==== DATA RECORDS ====
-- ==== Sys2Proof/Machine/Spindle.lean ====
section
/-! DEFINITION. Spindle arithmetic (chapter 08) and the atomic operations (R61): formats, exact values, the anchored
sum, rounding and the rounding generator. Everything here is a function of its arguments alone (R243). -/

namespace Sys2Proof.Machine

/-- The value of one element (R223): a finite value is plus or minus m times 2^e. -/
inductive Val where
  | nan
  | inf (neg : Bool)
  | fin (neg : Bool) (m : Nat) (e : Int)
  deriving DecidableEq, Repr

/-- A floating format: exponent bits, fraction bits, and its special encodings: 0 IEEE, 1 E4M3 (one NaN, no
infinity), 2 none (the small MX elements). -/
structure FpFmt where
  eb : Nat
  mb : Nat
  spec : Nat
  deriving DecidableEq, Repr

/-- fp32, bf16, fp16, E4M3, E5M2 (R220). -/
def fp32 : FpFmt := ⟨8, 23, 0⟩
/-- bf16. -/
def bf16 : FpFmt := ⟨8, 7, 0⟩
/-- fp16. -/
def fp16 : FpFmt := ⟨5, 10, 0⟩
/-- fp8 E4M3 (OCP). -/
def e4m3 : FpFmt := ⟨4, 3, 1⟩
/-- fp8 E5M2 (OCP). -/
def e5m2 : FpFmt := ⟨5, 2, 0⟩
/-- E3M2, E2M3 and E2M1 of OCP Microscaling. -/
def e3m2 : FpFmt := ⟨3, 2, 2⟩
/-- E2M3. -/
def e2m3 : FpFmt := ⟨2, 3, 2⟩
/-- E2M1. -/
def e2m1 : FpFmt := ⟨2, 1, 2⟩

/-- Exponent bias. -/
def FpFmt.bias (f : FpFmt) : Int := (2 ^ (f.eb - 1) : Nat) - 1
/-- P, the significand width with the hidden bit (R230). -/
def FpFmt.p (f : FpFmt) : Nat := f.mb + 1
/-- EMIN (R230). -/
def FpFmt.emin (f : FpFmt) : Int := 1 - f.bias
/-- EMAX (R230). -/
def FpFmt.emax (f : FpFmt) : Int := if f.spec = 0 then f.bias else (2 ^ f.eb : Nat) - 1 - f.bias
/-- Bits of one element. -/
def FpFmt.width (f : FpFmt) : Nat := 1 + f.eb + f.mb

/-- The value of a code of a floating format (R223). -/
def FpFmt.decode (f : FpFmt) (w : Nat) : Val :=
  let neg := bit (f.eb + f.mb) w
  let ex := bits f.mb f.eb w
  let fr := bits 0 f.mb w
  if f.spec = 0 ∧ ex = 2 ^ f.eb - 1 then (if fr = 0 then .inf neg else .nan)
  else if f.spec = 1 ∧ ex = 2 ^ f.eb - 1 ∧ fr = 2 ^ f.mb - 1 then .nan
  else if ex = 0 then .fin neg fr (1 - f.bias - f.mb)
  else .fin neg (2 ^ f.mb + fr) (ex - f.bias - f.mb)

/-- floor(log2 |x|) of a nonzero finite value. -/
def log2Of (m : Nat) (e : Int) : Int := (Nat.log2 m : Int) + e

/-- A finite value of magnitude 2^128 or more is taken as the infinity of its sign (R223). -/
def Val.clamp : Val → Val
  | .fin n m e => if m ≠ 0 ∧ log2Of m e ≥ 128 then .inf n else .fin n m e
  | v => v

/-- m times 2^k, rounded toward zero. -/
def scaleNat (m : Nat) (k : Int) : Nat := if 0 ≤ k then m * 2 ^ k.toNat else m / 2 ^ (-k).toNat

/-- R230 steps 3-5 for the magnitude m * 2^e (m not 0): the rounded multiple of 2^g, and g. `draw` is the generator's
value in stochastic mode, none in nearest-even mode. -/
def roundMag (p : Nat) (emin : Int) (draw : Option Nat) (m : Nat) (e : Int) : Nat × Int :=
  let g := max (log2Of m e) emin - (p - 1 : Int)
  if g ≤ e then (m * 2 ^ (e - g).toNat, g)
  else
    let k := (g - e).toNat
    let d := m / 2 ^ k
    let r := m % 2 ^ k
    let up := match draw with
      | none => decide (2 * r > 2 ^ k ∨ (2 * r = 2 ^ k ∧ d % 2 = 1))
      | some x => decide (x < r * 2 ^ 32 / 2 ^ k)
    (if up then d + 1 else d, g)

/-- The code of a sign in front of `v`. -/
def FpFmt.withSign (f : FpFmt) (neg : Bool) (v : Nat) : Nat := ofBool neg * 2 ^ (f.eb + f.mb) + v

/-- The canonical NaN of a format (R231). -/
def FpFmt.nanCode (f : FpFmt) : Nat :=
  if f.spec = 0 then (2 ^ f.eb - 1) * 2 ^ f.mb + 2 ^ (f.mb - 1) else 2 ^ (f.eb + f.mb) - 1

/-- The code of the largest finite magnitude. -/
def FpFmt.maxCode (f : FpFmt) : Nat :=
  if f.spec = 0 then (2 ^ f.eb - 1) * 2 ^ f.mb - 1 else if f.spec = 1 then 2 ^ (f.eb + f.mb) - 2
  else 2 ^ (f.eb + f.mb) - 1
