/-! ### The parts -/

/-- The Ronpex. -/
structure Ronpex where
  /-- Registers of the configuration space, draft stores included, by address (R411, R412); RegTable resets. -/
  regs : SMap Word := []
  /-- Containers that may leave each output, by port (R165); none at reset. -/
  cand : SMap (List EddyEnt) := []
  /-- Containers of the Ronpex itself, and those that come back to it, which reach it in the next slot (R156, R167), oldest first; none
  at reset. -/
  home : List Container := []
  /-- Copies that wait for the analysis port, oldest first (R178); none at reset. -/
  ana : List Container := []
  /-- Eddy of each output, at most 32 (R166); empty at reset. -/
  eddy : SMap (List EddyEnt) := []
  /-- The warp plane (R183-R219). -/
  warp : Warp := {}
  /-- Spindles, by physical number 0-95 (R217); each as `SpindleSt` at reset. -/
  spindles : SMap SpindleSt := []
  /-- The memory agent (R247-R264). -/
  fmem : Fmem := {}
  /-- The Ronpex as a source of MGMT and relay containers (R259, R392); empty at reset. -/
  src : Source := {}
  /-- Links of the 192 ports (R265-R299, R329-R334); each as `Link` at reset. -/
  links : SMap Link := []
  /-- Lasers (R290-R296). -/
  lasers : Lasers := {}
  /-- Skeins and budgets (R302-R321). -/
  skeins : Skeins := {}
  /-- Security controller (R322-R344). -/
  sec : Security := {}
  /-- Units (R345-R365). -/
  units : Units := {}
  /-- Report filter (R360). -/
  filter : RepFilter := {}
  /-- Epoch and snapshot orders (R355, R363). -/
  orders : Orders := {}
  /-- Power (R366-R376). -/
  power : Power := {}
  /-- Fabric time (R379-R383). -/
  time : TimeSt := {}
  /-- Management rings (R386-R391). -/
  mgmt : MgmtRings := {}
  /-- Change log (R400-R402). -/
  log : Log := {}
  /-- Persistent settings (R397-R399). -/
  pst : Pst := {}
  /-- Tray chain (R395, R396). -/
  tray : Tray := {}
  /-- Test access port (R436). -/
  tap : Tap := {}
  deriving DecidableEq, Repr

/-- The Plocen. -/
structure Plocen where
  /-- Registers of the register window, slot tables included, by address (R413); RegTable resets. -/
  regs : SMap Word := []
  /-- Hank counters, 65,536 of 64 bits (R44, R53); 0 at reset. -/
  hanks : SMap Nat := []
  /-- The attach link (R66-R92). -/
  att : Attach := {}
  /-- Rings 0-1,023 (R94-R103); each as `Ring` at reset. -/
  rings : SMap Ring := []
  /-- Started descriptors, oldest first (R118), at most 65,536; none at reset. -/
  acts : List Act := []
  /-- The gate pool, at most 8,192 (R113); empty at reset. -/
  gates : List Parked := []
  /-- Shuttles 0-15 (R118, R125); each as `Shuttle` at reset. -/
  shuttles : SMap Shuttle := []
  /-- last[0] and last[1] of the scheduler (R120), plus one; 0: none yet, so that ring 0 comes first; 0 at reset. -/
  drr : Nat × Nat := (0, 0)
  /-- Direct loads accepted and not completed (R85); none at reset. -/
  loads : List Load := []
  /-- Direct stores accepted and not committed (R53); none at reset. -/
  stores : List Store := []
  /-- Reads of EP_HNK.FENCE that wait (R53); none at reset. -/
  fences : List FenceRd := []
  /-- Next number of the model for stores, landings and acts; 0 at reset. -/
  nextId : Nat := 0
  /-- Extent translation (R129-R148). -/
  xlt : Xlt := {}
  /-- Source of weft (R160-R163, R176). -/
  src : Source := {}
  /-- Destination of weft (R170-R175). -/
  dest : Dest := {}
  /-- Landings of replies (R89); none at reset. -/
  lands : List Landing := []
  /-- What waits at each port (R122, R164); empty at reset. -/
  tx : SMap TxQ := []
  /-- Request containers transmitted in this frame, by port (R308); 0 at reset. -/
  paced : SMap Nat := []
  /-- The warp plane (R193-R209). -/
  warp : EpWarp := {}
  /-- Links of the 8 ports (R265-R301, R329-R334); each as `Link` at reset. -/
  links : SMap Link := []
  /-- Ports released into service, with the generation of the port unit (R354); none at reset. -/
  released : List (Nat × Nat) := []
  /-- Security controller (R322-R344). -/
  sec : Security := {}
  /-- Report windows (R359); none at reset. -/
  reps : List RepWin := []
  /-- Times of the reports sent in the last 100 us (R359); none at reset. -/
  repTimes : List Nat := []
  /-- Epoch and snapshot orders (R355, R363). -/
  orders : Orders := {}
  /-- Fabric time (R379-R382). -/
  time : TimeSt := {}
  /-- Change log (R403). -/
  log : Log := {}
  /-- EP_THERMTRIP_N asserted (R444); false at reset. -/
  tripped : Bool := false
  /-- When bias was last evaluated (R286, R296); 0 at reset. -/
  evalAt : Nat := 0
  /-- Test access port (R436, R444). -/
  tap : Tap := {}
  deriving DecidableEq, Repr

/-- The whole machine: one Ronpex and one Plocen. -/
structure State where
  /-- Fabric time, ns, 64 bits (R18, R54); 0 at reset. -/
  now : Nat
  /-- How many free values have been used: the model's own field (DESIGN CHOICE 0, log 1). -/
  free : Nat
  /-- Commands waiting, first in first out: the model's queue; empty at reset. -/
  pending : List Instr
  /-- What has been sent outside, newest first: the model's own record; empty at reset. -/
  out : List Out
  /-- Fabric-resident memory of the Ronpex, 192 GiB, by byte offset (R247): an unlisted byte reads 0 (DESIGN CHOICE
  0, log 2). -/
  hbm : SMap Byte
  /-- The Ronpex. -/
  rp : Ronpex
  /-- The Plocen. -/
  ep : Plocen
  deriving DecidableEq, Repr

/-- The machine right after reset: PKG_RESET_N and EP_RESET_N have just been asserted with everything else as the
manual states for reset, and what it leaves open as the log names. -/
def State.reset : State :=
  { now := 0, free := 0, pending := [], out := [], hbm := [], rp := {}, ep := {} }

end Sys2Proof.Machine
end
====
==== DATA RECORDS ====
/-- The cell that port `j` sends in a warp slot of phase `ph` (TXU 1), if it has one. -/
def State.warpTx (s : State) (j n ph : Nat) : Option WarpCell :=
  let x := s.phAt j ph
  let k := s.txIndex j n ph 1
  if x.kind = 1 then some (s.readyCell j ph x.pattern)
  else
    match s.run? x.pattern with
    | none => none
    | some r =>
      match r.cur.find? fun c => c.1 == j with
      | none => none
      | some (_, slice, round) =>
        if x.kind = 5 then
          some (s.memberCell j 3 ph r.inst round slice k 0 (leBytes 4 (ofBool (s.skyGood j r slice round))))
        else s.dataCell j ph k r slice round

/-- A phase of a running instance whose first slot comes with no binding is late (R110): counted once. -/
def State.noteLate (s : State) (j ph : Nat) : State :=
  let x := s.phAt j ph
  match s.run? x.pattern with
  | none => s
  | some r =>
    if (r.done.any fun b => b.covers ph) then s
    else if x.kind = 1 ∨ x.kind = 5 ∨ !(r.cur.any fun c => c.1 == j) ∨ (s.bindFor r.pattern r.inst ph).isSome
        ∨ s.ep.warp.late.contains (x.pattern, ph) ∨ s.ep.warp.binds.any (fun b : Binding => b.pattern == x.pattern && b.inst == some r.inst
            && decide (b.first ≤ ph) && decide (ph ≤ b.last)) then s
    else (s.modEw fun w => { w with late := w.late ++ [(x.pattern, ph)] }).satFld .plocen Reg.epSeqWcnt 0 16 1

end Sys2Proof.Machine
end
====
==== DATA RECORDS ====
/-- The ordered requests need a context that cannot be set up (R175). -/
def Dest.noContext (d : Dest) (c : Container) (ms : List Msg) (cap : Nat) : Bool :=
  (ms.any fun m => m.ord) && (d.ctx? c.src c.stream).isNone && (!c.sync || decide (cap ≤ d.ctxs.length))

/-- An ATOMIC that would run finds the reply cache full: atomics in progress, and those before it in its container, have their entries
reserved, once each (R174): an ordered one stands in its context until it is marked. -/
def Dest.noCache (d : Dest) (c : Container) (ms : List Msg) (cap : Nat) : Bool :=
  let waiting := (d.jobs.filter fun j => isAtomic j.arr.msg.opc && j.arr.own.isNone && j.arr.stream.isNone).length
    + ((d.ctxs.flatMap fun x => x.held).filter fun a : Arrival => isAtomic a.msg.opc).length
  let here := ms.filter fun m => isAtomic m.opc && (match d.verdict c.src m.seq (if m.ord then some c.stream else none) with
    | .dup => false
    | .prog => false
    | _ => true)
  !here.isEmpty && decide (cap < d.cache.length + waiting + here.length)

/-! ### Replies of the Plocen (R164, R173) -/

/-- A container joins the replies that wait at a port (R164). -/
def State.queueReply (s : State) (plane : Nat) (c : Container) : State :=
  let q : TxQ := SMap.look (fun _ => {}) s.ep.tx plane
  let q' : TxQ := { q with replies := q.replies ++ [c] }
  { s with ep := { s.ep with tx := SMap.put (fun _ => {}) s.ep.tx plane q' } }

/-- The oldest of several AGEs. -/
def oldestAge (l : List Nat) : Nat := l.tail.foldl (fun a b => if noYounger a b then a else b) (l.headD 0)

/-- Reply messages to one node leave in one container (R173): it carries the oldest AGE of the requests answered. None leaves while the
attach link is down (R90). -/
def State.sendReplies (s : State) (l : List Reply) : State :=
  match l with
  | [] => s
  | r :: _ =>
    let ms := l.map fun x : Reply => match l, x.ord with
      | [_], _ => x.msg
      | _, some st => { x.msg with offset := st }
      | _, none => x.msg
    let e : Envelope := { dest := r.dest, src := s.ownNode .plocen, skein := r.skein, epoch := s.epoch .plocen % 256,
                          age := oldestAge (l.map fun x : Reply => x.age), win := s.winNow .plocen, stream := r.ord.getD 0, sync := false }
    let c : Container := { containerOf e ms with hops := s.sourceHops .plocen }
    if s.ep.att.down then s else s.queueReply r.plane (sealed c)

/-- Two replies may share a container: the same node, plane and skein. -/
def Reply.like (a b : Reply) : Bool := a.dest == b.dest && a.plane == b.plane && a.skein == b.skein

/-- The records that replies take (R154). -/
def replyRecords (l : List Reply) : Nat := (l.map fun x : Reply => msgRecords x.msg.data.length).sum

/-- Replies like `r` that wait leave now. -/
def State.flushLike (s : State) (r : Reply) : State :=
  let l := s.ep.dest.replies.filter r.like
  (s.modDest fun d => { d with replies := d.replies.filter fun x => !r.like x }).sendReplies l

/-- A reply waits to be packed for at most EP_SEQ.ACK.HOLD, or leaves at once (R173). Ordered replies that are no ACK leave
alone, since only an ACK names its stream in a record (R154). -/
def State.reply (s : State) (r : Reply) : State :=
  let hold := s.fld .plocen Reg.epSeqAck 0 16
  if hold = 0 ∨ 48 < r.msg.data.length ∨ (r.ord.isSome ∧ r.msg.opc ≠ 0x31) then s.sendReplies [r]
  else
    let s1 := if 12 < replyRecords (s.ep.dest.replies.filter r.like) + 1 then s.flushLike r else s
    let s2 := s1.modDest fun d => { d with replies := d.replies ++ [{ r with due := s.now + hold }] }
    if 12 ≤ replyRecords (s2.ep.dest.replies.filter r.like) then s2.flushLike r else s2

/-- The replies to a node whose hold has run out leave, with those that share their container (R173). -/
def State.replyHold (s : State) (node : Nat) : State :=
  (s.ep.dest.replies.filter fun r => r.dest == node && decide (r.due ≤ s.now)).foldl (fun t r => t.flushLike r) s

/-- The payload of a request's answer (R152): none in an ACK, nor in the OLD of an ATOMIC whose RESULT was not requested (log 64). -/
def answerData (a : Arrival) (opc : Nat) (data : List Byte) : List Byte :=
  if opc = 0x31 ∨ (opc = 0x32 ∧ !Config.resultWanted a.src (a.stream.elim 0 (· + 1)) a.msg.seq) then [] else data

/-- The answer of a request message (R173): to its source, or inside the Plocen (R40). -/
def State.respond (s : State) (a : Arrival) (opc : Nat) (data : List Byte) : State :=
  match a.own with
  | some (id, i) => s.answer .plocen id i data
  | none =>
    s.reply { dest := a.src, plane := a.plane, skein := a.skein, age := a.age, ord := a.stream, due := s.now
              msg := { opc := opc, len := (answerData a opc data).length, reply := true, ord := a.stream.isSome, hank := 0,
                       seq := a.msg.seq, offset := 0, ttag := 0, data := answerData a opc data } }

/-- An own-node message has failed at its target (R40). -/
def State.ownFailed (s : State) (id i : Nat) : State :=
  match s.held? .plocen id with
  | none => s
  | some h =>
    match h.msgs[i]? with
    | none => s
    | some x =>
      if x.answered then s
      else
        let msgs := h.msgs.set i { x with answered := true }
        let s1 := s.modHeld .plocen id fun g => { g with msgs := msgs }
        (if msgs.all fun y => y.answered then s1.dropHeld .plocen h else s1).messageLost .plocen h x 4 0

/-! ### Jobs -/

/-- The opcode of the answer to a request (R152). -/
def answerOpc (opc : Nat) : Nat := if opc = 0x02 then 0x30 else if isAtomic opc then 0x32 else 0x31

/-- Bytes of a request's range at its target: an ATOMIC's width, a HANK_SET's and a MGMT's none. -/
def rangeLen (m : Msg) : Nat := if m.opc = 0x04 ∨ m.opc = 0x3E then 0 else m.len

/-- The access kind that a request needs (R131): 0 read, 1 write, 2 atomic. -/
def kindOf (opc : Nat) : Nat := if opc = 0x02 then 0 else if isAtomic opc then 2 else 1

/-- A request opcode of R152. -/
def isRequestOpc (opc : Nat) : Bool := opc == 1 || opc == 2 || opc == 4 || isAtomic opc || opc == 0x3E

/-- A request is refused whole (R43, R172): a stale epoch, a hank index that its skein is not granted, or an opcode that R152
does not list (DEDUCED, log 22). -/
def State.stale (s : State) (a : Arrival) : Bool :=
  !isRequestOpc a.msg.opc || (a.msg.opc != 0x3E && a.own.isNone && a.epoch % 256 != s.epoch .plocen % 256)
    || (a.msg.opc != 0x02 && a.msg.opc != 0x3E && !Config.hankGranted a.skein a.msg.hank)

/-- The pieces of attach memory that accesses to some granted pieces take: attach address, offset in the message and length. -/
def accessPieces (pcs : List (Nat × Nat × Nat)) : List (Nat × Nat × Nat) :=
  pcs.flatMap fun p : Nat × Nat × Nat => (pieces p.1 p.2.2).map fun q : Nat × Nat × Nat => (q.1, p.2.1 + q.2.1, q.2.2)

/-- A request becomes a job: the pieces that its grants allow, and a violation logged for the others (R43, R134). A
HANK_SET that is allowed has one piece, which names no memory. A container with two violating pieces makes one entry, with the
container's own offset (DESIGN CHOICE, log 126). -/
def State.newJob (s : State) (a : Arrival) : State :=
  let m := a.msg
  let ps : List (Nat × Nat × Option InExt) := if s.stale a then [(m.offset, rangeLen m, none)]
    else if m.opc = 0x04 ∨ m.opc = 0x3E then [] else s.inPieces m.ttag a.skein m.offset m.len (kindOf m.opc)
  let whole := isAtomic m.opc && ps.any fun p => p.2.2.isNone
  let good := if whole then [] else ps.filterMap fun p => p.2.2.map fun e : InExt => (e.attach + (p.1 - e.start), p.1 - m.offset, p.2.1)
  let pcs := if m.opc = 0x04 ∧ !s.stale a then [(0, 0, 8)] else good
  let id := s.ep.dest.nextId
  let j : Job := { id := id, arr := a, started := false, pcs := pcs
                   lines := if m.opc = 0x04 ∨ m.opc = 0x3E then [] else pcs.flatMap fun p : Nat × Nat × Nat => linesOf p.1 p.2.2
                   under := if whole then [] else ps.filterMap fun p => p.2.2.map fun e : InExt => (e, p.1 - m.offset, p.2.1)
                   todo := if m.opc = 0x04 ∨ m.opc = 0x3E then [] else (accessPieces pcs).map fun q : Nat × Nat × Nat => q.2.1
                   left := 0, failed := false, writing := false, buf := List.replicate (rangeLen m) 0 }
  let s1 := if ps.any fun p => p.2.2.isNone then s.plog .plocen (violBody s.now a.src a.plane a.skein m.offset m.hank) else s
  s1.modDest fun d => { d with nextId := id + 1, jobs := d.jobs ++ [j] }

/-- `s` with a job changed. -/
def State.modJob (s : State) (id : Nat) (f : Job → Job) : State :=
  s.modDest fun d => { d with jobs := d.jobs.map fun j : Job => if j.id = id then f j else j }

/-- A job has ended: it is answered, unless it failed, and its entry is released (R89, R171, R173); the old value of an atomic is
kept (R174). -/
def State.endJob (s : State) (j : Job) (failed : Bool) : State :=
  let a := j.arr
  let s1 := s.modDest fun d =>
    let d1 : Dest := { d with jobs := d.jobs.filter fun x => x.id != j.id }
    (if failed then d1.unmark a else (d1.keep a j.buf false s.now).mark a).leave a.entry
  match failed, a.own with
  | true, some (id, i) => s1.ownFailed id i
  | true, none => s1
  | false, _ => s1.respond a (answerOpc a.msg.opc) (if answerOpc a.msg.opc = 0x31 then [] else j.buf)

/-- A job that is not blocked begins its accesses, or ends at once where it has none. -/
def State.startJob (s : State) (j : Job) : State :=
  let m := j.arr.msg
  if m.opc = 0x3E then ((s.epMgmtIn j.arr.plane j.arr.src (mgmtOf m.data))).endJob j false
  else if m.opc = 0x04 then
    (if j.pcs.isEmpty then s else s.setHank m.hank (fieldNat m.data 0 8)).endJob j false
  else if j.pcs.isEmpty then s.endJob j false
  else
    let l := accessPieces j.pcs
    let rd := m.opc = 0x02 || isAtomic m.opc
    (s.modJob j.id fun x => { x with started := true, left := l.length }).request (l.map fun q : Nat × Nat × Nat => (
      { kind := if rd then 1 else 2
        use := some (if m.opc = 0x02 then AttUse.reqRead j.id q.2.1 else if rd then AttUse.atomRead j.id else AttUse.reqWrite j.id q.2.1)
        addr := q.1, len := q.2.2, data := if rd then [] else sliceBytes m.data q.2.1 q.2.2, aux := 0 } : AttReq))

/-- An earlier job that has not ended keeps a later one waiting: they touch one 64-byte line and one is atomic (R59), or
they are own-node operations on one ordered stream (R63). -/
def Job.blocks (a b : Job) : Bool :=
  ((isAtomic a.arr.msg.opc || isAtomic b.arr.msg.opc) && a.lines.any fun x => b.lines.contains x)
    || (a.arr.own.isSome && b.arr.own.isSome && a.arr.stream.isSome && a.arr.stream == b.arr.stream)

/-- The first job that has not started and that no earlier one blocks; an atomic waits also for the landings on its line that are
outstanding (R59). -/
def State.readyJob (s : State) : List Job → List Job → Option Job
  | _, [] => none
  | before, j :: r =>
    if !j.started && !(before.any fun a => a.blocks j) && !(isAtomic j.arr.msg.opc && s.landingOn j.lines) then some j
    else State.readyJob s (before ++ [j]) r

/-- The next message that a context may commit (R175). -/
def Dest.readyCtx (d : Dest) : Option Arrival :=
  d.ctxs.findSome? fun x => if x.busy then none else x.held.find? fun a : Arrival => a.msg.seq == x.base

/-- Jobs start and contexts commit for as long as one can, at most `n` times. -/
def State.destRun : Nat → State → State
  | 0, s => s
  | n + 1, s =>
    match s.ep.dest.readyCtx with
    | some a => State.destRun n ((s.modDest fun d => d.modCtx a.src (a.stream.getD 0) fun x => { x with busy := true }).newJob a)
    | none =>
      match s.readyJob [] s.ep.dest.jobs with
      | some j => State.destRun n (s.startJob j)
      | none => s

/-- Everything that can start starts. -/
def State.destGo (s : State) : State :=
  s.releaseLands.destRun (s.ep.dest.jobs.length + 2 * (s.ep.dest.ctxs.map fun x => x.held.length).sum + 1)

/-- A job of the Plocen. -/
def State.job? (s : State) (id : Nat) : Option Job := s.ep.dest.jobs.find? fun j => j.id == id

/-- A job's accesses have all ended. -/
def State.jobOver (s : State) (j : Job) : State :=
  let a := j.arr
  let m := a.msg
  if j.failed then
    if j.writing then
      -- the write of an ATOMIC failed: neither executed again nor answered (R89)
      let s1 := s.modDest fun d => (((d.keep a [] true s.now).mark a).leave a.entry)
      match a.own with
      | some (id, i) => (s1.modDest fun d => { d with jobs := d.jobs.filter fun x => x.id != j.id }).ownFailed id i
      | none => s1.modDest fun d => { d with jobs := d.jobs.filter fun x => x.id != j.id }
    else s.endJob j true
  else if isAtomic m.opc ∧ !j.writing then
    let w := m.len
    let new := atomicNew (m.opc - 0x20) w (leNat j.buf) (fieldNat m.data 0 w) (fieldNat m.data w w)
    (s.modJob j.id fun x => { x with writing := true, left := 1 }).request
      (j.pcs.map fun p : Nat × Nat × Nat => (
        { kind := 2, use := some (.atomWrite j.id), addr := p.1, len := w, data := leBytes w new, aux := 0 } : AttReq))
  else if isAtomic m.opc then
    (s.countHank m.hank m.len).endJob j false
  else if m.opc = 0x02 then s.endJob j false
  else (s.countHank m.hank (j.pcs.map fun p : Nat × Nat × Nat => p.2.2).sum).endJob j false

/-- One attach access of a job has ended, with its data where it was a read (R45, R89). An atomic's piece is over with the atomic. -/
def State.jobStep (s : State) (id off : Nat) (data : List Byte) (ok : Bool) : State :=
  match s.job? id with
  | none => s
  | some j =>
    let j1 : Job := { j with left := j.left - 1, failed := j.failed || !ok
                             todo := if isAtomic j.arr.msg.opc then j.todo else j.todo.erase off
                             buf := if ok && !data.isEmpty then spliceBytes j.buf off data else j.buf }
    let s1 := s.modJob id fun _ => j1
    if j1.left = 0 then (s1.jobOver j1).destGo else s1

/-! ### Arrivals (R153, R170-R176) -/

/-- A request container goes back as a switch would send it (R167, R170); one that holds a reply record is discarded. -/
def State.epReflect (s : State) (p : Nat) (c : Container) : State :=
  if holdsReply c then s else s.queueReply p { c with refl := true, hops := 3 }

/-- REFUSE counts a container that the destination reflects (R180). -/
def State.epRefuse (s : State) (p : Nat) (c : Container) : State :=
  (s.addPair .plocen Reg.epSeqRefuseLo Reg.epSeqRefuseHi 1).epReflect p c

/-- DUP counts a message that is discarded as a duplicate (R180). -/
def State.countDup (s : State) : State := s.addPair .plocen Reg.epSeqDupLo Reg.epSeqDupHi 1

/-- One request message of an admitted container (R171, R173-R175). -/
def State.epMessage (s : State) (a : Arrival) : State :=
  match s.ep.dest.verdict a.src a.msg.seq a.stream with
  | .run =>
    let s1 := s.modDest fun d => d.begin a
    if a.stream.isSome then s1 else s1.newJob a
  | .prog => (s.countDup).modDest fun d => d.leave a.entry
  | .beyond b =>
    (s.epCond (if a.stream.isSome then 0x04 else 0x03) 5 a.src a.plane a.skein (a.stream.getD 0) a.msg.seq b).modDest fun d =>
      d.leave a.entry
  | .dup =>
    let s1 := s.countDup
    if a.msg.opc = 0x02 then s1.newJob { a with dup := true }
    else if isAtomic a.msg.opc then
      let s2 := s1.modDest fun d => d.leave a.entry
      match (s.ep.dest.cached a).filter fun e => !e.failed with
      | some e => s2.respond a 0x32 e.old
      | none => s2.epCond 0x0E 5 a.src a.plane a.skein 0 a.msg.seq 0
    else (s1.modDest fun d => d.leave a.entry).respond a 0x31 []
====
EXERCISE BRIEF: Would you please write out, exactly and with no other lines, the stretch of the listing above from the line containing "(R165); none at reset. -/" through the line containing "home : List Container := []"?

WRITTEN ANSWER:
  /-- Containers that may leave each output, by port (R165); none at reset. -/
  cand : SMap (List EddyEnt) := []
  /-- Containers of the Ronpex itself, and those that come back to it, which reach it in the next slot (R156, R167), oldest first; none
  at reset. -/
  home : List Container := []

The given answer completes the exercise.